(Stored records)
-- ==== Sys2Proof/Machine/Hardware.lean ====
section
/-! DEFINITION. Recovery of hardware: spare cores, rows, banks and lanes (R408 to R410), the lockkeepers (R411, R415, R416),
module reset (R417), heat (R418), link keys (R368) and the clock (R339). -/

namespace Sys2Proof.Machine

/-! ## Spares (R408 to R410) -/

/-- The physical core of a logical one (R14, log 5). -/
def State.physOf (s : State) (c : CoreId) : Nat := (s.core c).phys.getD c.core
/-- A spare physical core of a die that is free: the last two of its 50 are spares (R13, log 5). -/
def State.spareCore (s : State) (d : DieId) : Option Nat :=
  [48, 49].find? fun p => !(s.die d).retired.contains p && !(List.range 48).any fun n => s.physOf ⟨d.chip, d.die, n⟩ = p

/-- The contexts with cohorts on a core. -/
def State.vfsOn (s : State) (c : CoreId) : List Nat := ((s.cohortsOn c).map fun x => x.2.vf).eraseDups

/-- Every context on a core is saved, its save marked FORCED (R408). -/
def State.evacuate (s : State) (c : CoreId) : State :=
  (s.vfsOn c).foldl (fun s v =>
    let w := s.vf c.chip v
    if w.busy.isSome || w.ctx = .restoring then s
    else if w.ctx = .stopping then s.setVf c.chip v { w with forced := true }
    else s.setVf c.chip v { w with ctx := .stopping, ctxSince := s.now, ctxAsked := s.ns c.chip, why := .retire, held := false, forced := true }) s

/-- Whether an array of a core has reported more than 64 corrected errors in one second (R408). -/
def Core.worn (x : Core) : Bool := x.corrected.any fun a => decide (a.2.length > 64)

/-- R408: a core in which a logic check fails, or one of whose arrays is worn. Cohorts that cannot be saved are terminated with reason 8; the core takes no more work; the contexts on
it are saved; then its number goes to a spare, or leaves service with its quadrants. DESIGN CHOICE (log 40): the entries of TYPE 5 and
6 name no function. -/
def execCoreRetire (c : CoreId) (loss : CoreLoss) (s : State) : Host.Outcome State Fault Refusal :=
  let begin' := fun (s : State) =>
    if (s.core c).retiring then s else s.modCore c fun x => { x with service := false, retiring := true }
  .next (if !(s.core c).retiring && (!(s.core c).service || !(loss.check || (s.core c).worn)) then s
    else
      let dead := ((s.cohortsOn c).map (·.1)).filter fun i => loss.grids.contains i.grid
      let s := dead.foldl (fun s i => s.terminate i none {} 8) (begin' s)
      if s.cohortsOn c ≠ [] then s.evacuate c
      else
        let d := c.toDie
        let old := s.physOf c
        let s := s.modDie d fun x => { x with retired := old :: x.retired }
        match s.spareCore d with
        | some p => (s.modCore c fun x => { x with service := true, retiring := false, phys := some p, corrected := [] }).logEvent c.chip 5 c.die c.core 0xFFFF 0
        | none =>
          let s := s.modCore c fun x => { x with retiring := false }
          let s := (List.range 4).foldl (fun s q => (s.passQuad ⟨c.chip, c.die, c.core, q⟩ none).modQuad ⟨c.chip, c.die, c.core, q⟩ fun x => { x with qown := 0 }) s
          let s := s.logEvent c.chip 6 c.die c.core 0xFFFF 0
          let held := ((List.filter (fun (x : CohortId × Cohort) => x.1.toCore = c && !x.2.ended) s.cohorts).map fun x => x.2.vf).eraseDups
          held.foldl (fun s v => s.noteHeld c.chip v c) s)

/-- A row of a bank, or a bank of a layer, retargeted to the next of its n spares, if one is left: the map with it first. -/
def spareNext (l : List ((Nat × Nat) × Nat)) (part k n : Nat) : Option (List ((Nat × Nat) × Nat)) :=
  let used := (List.filter (fun (e : (Nat × Nat) × Nat) => e.1.1 = part) l).length
  if used ≥ n then none else some (((part, k), used) :: l)

/-- R409: row n of bank part goes to one of the bank's 16 spare rows, or bank n of layer part to one of the layer's 2 spare banks, where
one is left; no value changes. -/
def execDramSpare (d : DieId) (bank : Bool) (unit : SpareUnit) (s : State) : Host.Outcome State Fault Refusal :=
  let x := s.die d
  .next (if bank then
      match spareNext x.spareBanks unit.part unit.n 2 with
      | some l => if unit.part ≥ 4 then s else (s.setDie d { x with spareBanks := l }).logEvent d.chip 8 d.die unit.n 0xFFFF 0
      | none => s
    else
      match spareNext x.spareRows unit.part unit.n 16 with
      | some l => (s.setDie d { x with spareRows := l }).logEvent d.chip 7 d.die unit.part 0xFFFF 0
      | none => s)

def Die.port (x : Die) (n : Nat) : Port := x.ports.getD n {}
def Die.setPort (x : Die) (n : Nat) (p : Port) : Die := { x with ports := x.ports.set n p }
/-- Whether some die of a package has a port that is up (R410). -/
def State.hasPath (s : State) (chip : Nat) : Bool := (List.range 4).any fun d => (s.die ⟨chip, d⟩).ports.any fun p => p.lanes ≠ 0

/-- R410: a port's first lost lane makes it retrain at three lanes; the second takes it down. -/
def execLaneFailure (d : DieId) (port : Nat) (s : State) : Host.Outcome State Fault Refusal :=
  let p := (s.die d).port port
  .next (if port ≥ 12 || p.lanes = 0 then s
    else if p.lanes = 4 then
      (s.modDie d fun x => x.setPort port { p with lanes := 3, training := true }).logEvent d.chip 9 d.die port 0xFFFF 0
    else
      let s := (s.modDie d fun x => x.setPort port { p with lanes := 0, training := false }).logEvent d.chip 10 d.die port 0xFFFF 0
      if s.hasPath d.chip then s else s.modChip d.chip fun h => { h with pathless := some (h.pathless.getD s.now) })

/-- R410: the port continues at its width, under keys agreed at its training (R368). -/
def execLaneRetrainDone (d : DieId) (port : Nat) (s : State) : Host.Outcome State Fault Refusal :=
  let p := (s.die d).port port
  .next (if !p.training then s
    else
      let s := s.modDie d fun x => x.setPort port { p with training := false, key := p.key + 1, flits := 0 }
      if s.hasPath d.chip then s.modChip d.chip fun h => { h with pathless := none } else s)

/-! ## Link keys and the clock (R339, R368) -/

/-- R368: a scale-up link has a new key, and its flit counter starts anew. -/
def execLinkRekey (d : DieId) (port : Nat) (s : State) : Host.Outcome State Fault Refusal :=
  let p := (s.die d).port port
  .next (if port ≥ 12 || p.lanes = 0 then s else s.modDie d fun x => x.setPort port { p with key := p.key + 1, flits := 0 })

/-- R368: the secure channel of a scale-out port has new keys. -/
def execMkaMessage (chip : Nat) (port : Nat) (s : State) : Host.Outcome State Fault Refusal :=
  .next (s.modChip chip fun h => { h with channels := h.channels.modify port (· + 1) })

/-- R339: a message of the clock's protocol; it may step the clock. -/
def execPtpMessage (chip : Nat) (step : Int) (s : State) : Host.Outcome State Fault Refusal :=
  .next (s.modChip chip fun h => { h with clockStep := h.clockStep + step })

/-! ## The lockkeepers (R411, R415, R416) -/

/-- The standby takes over from the last recorded table; the old active complex is held in reset (R415). DESIGN CHOICE (log 40): the
entry's DIE is 4 and its UNIT 0. -/
def State.takeOver (s : State) (chip : Nat) : State :=
  let h := s.chip chip
  (s.setChip chip { h with activeB := !h.activeB, standby := false, lone := true, missed := 0, fw := h.fwOther, fwOther := h.fw }).logEvent chip 11 4 0 0xFFFF 0

/-- R411: the active complex's SRAM is scrubbed: an uncorrectable error fails the complex, and the standby takes over. -/
def execLockkeeperSramScrub (chip : Nat) (upset : Upset) (s : State) : Host.Outcome State Fault Refusal :=
  let log := fun type => s.logEvent chip type 4 (Config.arrayUnit 4 9) 0xFFFF 0
  .next (match upset with
    | .corrected => (log 1).modChip chip fun h => { h with corrected := h.corrected + 1 }
    | .lockkeeper => if (s.chip chip).standby then (log 2).takeOver chip else (log 2).modChip chip fun h => { h with missed := 3 }
    | _ => s)
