/-- R183, R187, R189, R410: a move goes from PENDING to COPYING when its frames are reserved and no line is pinned, with the source's page
entries and dirty L2 lines of the extent gone; it has its pages translated, and while a path leads there goes to COMMITTING when they are copied, and to REST at its destination when the Wellhead has acknowledged: the source is then a stub, the counters are
zero, and the queue moves with the extent; without frames on one die, which the model asks for (log 57), it is at REST where it was. Engine
work that comes to an extent in transit takes the last place of its queue (R147, R188), the model's reading (log 17). -/
def Sys2Proof.Machine.AMoveFollowsItsProtocol : Prop :=
  ∀ (s : State) (mv : Nat) (m : Move) (o : Obj), s.move? mv = some m → s.objects.get? m.obj = some o → m.held = none → m.ext < o.extents.length →
    let e := o.extents.getD m.ext {}
    let base := (mkPtr m.obj.1 m.obj.2 0).toNat / 65536
    let extent := fun (t : State) => (t.objects.get? m.obj).map fun x => x.extents.getD m.ext {}
    (e.state = .pending → m.ready = true → s.pins = [] → e.fwd = [] → (∀ d, (s.die ⟨m.src, d⟩).walks = [] ∧ (s.die ⟨m.src, d⟩).misses = []) → ∀ die,
      ∃ t, exec (.framesReserved mv die) s = .next t ∧ extent t = some { e with state := .copying } ∧ t.mem = s.mem
        ∧ ∀ p ∈ o.pagesOf m.ext, ∀ d < 4, base + p ∉ (t.die ⟨m.src, d⟩).cached
          ∧ (d = (o.pages.getD p {}).die → ∀ l, l / 512 = (o.pages.getD p {}).frame → Tab.getD (t.die ⟨m.src, d⟩).l2 l false = false))
    ∧ (m.ready = false → m.op = none → (∀ d < 4, s.allocFrames ⟨m.dest, d⟩ (s.vf m.dest m.vf).part m.vf (o.pagesOf m.ext).length = none) →
      ∃ t, exec (.framesRefused mv) s = .next t ∧ extent t = some { e with state := .rest, dest := 0 } ∧ t.move? mv = none)
    ∧ (e.state = .copying → (s.pathDown m.src m.dest).isSome = true → exec (.copyDoneCommit mv) s = .next s)
    ∧ (∀ p, e.state = .copying → s.pathDown m.src m.dest = none → o.pagesOf m.ext = [p] → base + p ∉ m.walked →
      exec (.copyDoneCommit mv) s = .next (s.modDie ⟨m.src, (o.pages.getD p {}).die⟩ fun x => x.walkFor (base + p) mv))
    ∧ (e.state = .copying → s.pathDown m.src m.dest = none → (∀ p ∈ o.pagesOf m.ext, base + p ∈ m.walked) →
      ∃ t, exec (.copyDoneCommit mv) s = .next t ∧ extent t = some { e with state := .committing } ∧ t.mem = s.mem)
    ∧ (e.state = .committing → exec (.wellheadCommit mv) s = .next { s with moves := s.moves.put mv { m with acked := true } })
    ∧ (m.acked = true → s.forwarding m o = false → (∀ c v, (s.vf c v).dlenable = false) →
      ∃ t, exec (.commitAck mv) s = .next t ∧ t.move? mv = none ∧ t.mem = s.mem
        ∧ extent t = some { holder := m.dest, state := .rest, dest := 0, stubs := (e.stubs.filter fun x => x.1 ≠ m.dest) ++ [(m.src, m.dest)]
                            queue := [], fwd := e.queue, loc := 0, remote := [(0, 0), (0, 0)] })
    ∧ (∀ (t : ThreadId) (id : Nat) (p : DWord) (n : Nat) (wr : Bool), e.state = .copying ∨ e.state = .committing → keyOf p = m.obj →
      offsetOf p / 2 ^ o.log2 = m.ext → (offsetOf p + n - 1) / 2 ^ o.log2 = m.ext → id ∉ e.queue → o.waiting = [] → o.queued e.holder < 256 →
      s.engineHeldAt t id p n = false → s.reach t p n wr = .transit →
      let u := s.engineWait t id false p n wr
      u.mem = s.mem ∧ ∃ x, extent u = some x ∧ x.queue = e.queue ++ [id] ∧ x.state = e.state)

* Work instruction:
Your answer must be the lines above from the one containing "def Die.setPort (x" to the one containing "def State.hasPath (s", both included, restated word for word.

* Response for this exercise:
def Die.setPort (x : Die) (n : Nat) (p : Port) : Die := { x with ports := x.ports.set n p }
/-- Whether some die of a package has a port that is up (R410). -/
def State.hasPath (s : State) (chip : Nat) : Bool := (List.range 4).any fun d => (s.die ⟨chip, d⟩).ports.any fun p => p.lanes ≠ 0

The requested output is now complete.